Records from a data collection:

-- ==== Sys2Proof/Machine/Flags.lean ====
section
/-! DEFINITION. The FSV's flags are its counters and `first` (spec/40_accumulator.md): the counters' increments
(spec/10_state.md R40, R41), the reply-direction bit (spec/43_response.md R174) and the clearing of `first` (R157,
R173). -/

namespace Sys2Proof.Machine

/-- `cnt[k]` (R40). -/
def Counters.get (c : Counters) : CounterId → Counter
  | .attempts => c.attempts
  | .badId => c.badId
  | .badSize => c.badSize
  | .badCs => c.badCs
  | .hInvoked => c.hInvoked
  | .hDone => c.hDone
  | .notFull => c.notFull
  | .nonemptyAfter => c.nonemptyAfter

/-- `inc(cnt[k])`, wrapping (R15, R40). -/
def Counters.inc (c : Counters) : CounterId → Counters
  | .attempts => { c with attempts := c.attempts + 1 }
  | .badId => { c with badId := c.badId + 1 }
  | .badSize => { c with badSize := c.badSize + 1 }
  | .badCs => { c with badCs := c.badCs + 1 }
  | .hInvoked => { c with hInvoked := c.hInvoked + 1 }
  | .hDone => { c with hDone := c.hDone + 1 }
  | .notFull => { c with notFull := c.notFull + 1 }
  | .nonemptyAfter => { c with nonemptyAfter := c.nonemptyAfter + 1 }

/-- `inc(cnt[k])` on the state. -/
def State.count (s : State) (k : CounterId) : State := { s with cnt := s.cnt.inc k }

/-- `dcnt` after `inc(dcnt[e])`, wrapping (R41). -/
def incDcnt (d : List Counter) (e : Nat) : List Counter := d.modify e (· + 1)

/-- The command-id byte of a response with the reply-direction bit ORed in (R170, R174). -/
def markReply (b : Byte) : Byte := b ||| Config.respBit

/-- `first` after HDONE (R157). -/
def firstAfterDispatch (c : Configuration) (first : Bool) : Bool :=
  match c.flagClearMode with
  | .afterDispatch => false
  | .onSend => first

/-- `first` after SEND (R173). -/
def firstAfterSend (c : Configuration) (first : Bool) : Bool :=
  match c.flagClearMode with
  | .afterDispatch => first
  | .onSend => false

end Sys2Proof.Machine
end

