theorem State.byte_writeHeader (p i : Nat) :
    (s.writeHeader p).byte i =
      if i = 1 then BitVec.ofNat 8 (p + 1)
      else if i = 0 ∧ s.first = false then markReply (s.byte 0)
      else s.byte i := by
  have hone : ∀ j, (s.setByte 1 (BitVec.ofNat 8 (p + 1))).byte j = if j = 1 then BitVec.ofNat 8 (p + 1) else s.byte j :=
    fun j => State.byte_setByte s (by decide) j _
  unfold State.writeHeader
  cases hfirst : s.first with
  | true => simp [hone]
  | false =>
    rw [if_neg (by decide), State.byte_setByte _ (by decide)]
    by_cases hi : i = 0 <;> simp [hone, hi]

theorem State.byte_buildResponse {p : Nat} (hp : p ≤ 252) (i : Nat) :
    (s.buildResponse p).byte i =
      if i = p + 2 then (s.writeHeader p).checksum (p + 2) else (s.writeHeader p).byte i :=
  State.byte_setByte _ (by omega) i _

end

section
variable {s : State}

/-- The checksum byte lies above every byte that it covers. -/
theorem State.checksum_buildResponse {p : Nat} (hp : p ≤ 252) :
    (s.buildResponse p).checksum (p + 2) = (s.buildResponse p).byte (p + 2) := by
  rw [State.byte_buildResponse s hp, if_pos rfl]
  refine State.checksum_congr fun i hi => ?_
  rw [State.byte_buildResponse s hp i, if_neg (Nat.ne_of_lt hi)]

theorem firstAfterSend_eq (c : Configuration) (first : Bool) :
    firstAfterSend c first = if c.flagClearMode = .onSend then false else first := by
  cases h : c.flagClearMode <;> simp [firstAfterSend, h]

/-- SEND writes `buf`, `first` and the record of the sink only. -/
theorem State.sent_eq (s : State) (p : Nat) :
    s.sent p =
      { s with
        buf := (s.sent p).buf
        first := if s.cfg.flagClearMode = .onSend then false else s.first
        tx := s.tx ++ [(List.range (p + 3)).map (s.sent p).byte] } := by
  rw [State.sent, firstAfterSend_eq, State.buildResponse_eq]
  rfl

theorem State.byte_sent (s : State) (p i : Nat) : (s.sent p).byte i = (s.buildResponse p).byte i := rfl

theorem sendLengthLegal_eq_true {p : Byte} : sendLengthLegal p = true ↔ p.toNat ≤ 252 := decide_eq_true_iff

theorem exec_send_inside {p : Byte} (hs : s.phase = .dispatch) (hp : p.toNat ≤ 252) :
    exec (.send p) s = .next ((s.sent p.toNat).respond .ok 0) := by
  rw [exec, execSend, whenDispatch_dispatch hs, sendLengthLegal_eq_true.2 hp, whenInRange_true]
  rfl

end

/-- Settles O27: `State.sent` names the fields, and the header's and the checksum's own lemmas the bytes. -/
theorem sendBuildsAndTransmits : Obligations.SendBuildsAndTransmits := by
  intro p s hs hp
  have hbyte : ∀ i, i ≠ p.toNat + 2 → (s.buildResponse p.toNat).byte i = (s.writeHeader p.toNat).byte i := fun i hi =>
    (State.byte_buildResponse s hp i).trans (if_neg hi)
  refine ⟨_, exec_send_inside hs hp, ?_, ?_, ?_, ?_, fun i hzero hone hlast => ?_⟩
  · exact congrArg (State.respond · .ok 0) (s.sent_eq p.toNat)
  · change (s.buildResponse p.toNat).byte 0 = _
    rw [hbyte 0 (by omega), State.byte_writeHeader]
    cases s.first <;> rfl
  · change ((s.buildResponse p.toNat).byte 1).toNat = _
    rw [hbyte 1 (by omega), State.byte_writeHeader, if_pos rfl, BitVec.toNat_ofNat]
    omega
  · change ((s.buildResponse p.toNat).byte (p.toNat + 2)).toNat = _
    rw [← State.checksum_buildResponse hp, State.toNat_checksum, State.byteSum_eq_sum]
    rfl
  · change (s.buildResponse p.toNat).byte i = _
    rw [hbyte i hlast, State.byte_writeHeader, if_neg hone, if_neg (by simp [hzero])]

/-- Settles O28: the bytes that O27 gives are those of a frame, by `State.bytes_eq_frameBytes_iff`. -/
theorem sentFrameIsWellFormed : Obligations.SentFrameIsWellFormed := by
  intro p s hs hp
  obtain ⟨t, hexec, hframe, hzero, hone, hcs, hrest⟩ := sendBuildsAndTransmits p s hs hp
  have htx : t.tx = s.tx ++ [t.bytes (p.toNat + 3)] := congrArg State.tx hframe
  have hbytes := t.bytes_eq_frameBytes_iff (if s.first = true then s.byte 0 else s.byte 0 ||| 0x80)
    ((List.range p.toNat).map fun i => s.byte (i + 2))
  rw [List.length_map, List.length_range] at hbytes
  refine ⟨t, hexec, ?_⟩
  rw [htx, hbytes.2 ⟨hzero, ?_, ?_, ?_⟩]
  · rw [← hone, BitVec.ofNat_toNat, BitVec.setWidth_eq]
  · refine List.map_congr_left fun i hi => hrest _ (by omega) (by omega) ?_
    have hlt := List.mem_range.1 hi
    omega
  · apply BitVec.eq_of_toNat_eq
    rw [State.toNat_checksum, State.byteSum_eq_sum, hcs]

◆ Task prompt ◆
Would you please copy exactly the part of the entries above that begins at the line containing "firstAfterSend c first" and ends at the line containing "buf := (s.sent p).buf", both lines included?

◆ Answer to this task ◆
    firstAfterSend c first = if c.flagClearMode = .onSend then false else first := by
  cases h : c.flagClearMode <;> simp [firstAfterSend, h]

/-- SEND writes `buf`, `first` and the record of the sink only. -/
theorem State.sent_eq (s : State) (p : Nat) :
    s.sent p =
      { s with
        buf := (s.sent p).buf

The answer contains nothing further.